EXERCISE:
Whatever the records say, set them down exactly.

Stored items:
/-- Whether a dish moves to stow after the entry (R106). -/
theorem movingToStow_entered {moving : List DishId} {b : Blocks} {d : DishId} (h : MayStow b) (outs : List Output) :
    movingToStow { stowingEntered moving b with out := outs } d = claimsStow b d := by
  have stow : ({ stowingEntered moving b with out := outs } : Blocks).stow d
      = StowRecord.entered (b.dish d).stopped { b.stow d with late := false } := stowingEntered_stow moving b d
  have dish : ({ stowingEntered moving b with out := outs } : Blocks).dish d
      = (b.dish d).stopped.windTaken { b.stow d with late := false } := stowingEntered_dish moving b d
  have same : blockedBy (b.dish d).stopped = blockedBy (b.dish d) := blockedBy_stopped fun ho => (h.fp d ho).2
  obtain ⟨-, phases, -, -⟩ := h.dishes d
  unfold movingToStow claimsStow
  rw [stow, dish]
  unfold StowRecord.entered Dish.windTaken
  rw [same]
  cases cause : blockedBy (b.dish d) with
  | some c => rcases phases with e | e | e <;> simp [e]
  | none => rcases phases with e | e | e <;> simp [e, Dish.reasonsEmpty, beq_eq_decide]

/-- STOWING goes on while a dish is moving to stow, and ends at once where none is (R112). -/
theorem settle_stowing {b : Blocks} {moving : List DishId} (old : Blocks)
    (hm : ∀ d, movingToStow b d = true ↔ d ∈ moving) (hw : b.wind.state = .stowing) (hs : b.wind.standing = [])
    (hc : ∀ d, (b.shed d).phase ≠ .claiming) (hi : b.inbox = []) :
    settle old b = if moving = [] then changeWind .stowed .complete b else b := by
  split
  · next idle =>
    have noneMoves : allDishes.any (movingToStow b) = false := by
      refine List.any_eq_false.mpr fun d _ moves => ?_
      rw [hm, idle] at moves
      cases moves
    have unclaimed : overDishes allDishes (fun d x =>
        if shedTouched (old.dish d) (x.dish d) then recheckShed d x else x) b = b :=
      overDishes_fix _ _ _ fun d _ => by simp [recheckShed_fix d b (hc d)]
    have tidied : tidy old b = changeWind .stowed .complete b := by
      unfold tidy
      dsimp only
      rw [unclaimed, reviewStows_fix b hs, checkStowed, if_pos ⟨hw, noneMoves⟩]
    have inbox : (changeWind .stowed .complete b).inbox = b.inbox := by
      unfold changeWind
      dsimp only
      split <;> rfl
    rw [settle, tidied, drain_empty _ _ (inbox.trans hi)]
  · next some =>
    obtain ⟨d, rest, list⟩ := List.exists_cons_of_ne_nil some
    have moves : movingToStow b d = true := (hm d).mpr (list ▸ List.mem_cons_self)
    exact settle_still (skip := none) old ⟨hs, fun _ => ⟨d, by simp, moves⟩, hc⟩ hi

/-- The entry into STOWED from STOWING (R105, R112). -/
theorem changeWind_complete {b : Blocks} (h : b.wind.state = .stowing) :
    changeWind .stowed .complete b = { b.modWind (fun w => { w with state := .stowed }) with
      out := b.out ++ windEntry b .stowing .stowed .complete } := by
  unfold changeWind windEntry
  dsimp only
  rw [h, if_pos (by decide)]
  simp only [Blocks.cause, Blocks.publish, Blocks.trail, List.append_assoc, List.cons_append, List.nil_append]
  rfl

/-- Blocks that differ in the dishes, the lines, the wind watch and the arbiter touch no page of a formation, of a
zone or of the lock view, but by a score. -/
theorem untouched_entry {pg : Page} {b b' : Blocks}
    (hpg : pg ∉ [Page.wind, .power, .common] ++ allDishes.map Page.dish)
    (h : b' = { b with
      clock := b'.clock, dishes := b'.dishes, lines := b'.lines, wind := b'.wind, fa := b'.fa, out := b'.out })
    (hs : ∀ d, (b'.dish d).score = (b.dish d).score) : Untouched pg b b' := by
  have zone : b'.zone = b.zone := by rw [h]; rfl
  have shed : b'.shed = b.shed := by rw [h]; rfl
  have form : b'.form = b.form := by rw [h]; rfl
  have keys : ∀ e, lockEntry e b' = lockEntry e b := fun e => by rw [h]; rfl
  intro x y
  rw [← pageTouched_self pg ⟨b, x⟩]
  cases pg
  case common => rfl
  case dish d => exact absurd (by simp [mem_allDishes]) hpg
  case wind => exact absurd (by simp) hpg
  case power => exact absurd (by simp) hpg
  case formation f => simp [pageTouched, form]
  case zone z => simp [pageTouched, zone, shed, hs]
  case lockEntry e => simp [pageTouched, keys]

end Sys2Proof.Machine
end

TASK ANSWER:
/-- Whether a dish moves to stow after the entry (R106). -/
theorem movingToStow_entered {moving : List DishId} {b : Blocks} {d : DishId} (h : MayStow b) (outs : List Output) :
    movingToStow { stowingEntered moving b with out := outs } d = claimsStow b d := by
  have stow : ({ stowingEntered moving b with out := outs } : Blocks).stow d
      = StowRecord.entered (b.dish d).stopped { b.stow d with late := false } := stowingEntered_stow moving b d
  have dish : ({ stowingEntered moving b with out := outs } : Blocks).dish d
      = (b.dish d).stopped.windTaken { b.stow d with late := false } := stowingEntered_dish moving b d
  have same : blockedBy (b.dish d).stopped = blockedBy (b.dish d) := blockedBy_stopped fun ho => (h.fp d ho).2
  obtain ⟨-, phases, -, -⟩ := h.dishes d
  unfold movingToStow claimsStow
  rw [stow, dish]
  unfold StowRecord.entered Dish.windTaken
  rw [same]
  cases cause : blockedBy (b.dish d) with
  | some c => rcases phases with e | e | e <;> simp [e]
  | none => rcases phases with e | e | e <;> simp [e, Dish.reasonsEmpty, beq_eq_decide]

/-- STOWING goes on while a dish is moving to stow, and ends at once where none is (R112). -/
theorem settle_stowing {b : Blocks} {moving : List DishId} (old : Blocks)
    (hm : ∀ d, movingToStow b d = true ↔ d ∈ moving) (hw : b.wind.state = .stowing) (hs : b.wind.standing = [])
    (hc : ∀ d, (b.shed d).phase ≠ .claiming) (hi : b.inbox = []) :
    settle old b = if moving = [] then changeWind .stowed .complete b else b := by
  split
  · next idle =>
    have noneMoves : allDishes.any (movingToStow b) = false := by
      refine List.any_eq_false.mpr fun d _ moves => ?_
      rw [hm, idle] at moves
      cases moves
    have unclaimed : overDishes allDishes (fun d x =>
        if shedTouched (old.dish d) (x.dish d) then recheckShed d x else x) b = b :=
      overDishes_fix _ _ _ fun d _ => by simp [recheckShed_fix d b (hc d)]
    have tidied : tidy old b = changeWind .stowed .complete b := by
      unfold tidy
      dsimp only
      rw [unclaimed, reviewStows_fix b hs, checkStowed, if_pos ⟨hw, noneMoves⟩]
    have inbox : (changeWind .stowed .complete b).inbox = b.inbox := by
      unfold changeWind
      dsimp only
      split <;> rfl
    rw [settle, tidied, drain_empty _ _ (inbox.trans hi)]
  · next some =>
    obtain ⟨d, rest, list⟩ := List.exists_cons_of_ne_nil some
    have moves : movingToStow b d = true := (hm d).mpr (list ▸ List.mem_cons_self)
    exact settle_still (skip := none) old ⟨hs, fun _ => ⟨d, by simp, moves⟩, hc⟩ hi

/-- The entry into STOWED from STOWING (R105, R112). -/
theorem changeWind_complete {b : Blocks} (h : b.wind.state = .stowing) :
    changeWind .stowed .complete b = { b.modWind (fun w => { w with state := .stowed }) with
      out := b.out ++ windEntry b .stowing .stowed .complete } := by
  unfold changeWind windEntry
  dsimp only
  rw [h, if_pos (by decide)]
  simp only [Blocks.cause, Blocks.publish, Blocks.trail, List.append_assoc, List.cons_append, List.nil_append]
  rfl

/-- Blocks that differ in the dishes, the lines, the wind watch and the arbiter touch no page of a formation, of a
zone or of the lock view, but by a score. -/
theorem untouched_entry {pg : Page} {b b' : Blocks}
    (hpg : pg ∉ [Page.wind, .power, .common] ++ allDishes.map Page.dish)
    (h : b' = { b with
      clock := b'.clock, dishes := b'.dishes, lines := b'.lines, wind := b'.wind, fa := b'.fa, out := b'.out })
    (hs : ∀ d, (b'.dish d).score = (b.dish d).score) : Untouched pg b b' := by
  have zone : b'.zone = b.zone := by rw [h]; rfl
  have shed : b'.shed = b.shed := by rw [h]; rfl
  have form : b'.form = b.form := by rw [h]; rfl
  have keys : ∀ e, lockEntry e b' = lockEntry e b := fun e => by rw [h]; rfl
  intro x y
  rw [← pageTouched_self pg ⟨b, x⟩]
  cases pg
  case common => rfl
  case dish d => exact absurd (by simp [mem_allDishes]) hpg
  case wind => exact absurd (by simp) hpg
  case power => exact absurd (by simp) hpg
  case formation f => simp [pageTouched, form]
  case zone z => simp [pageTouched, zone, shed, hs]
  case lockEntry e => simp [pageTouched, keys]

end Sys2Proof.Machine
end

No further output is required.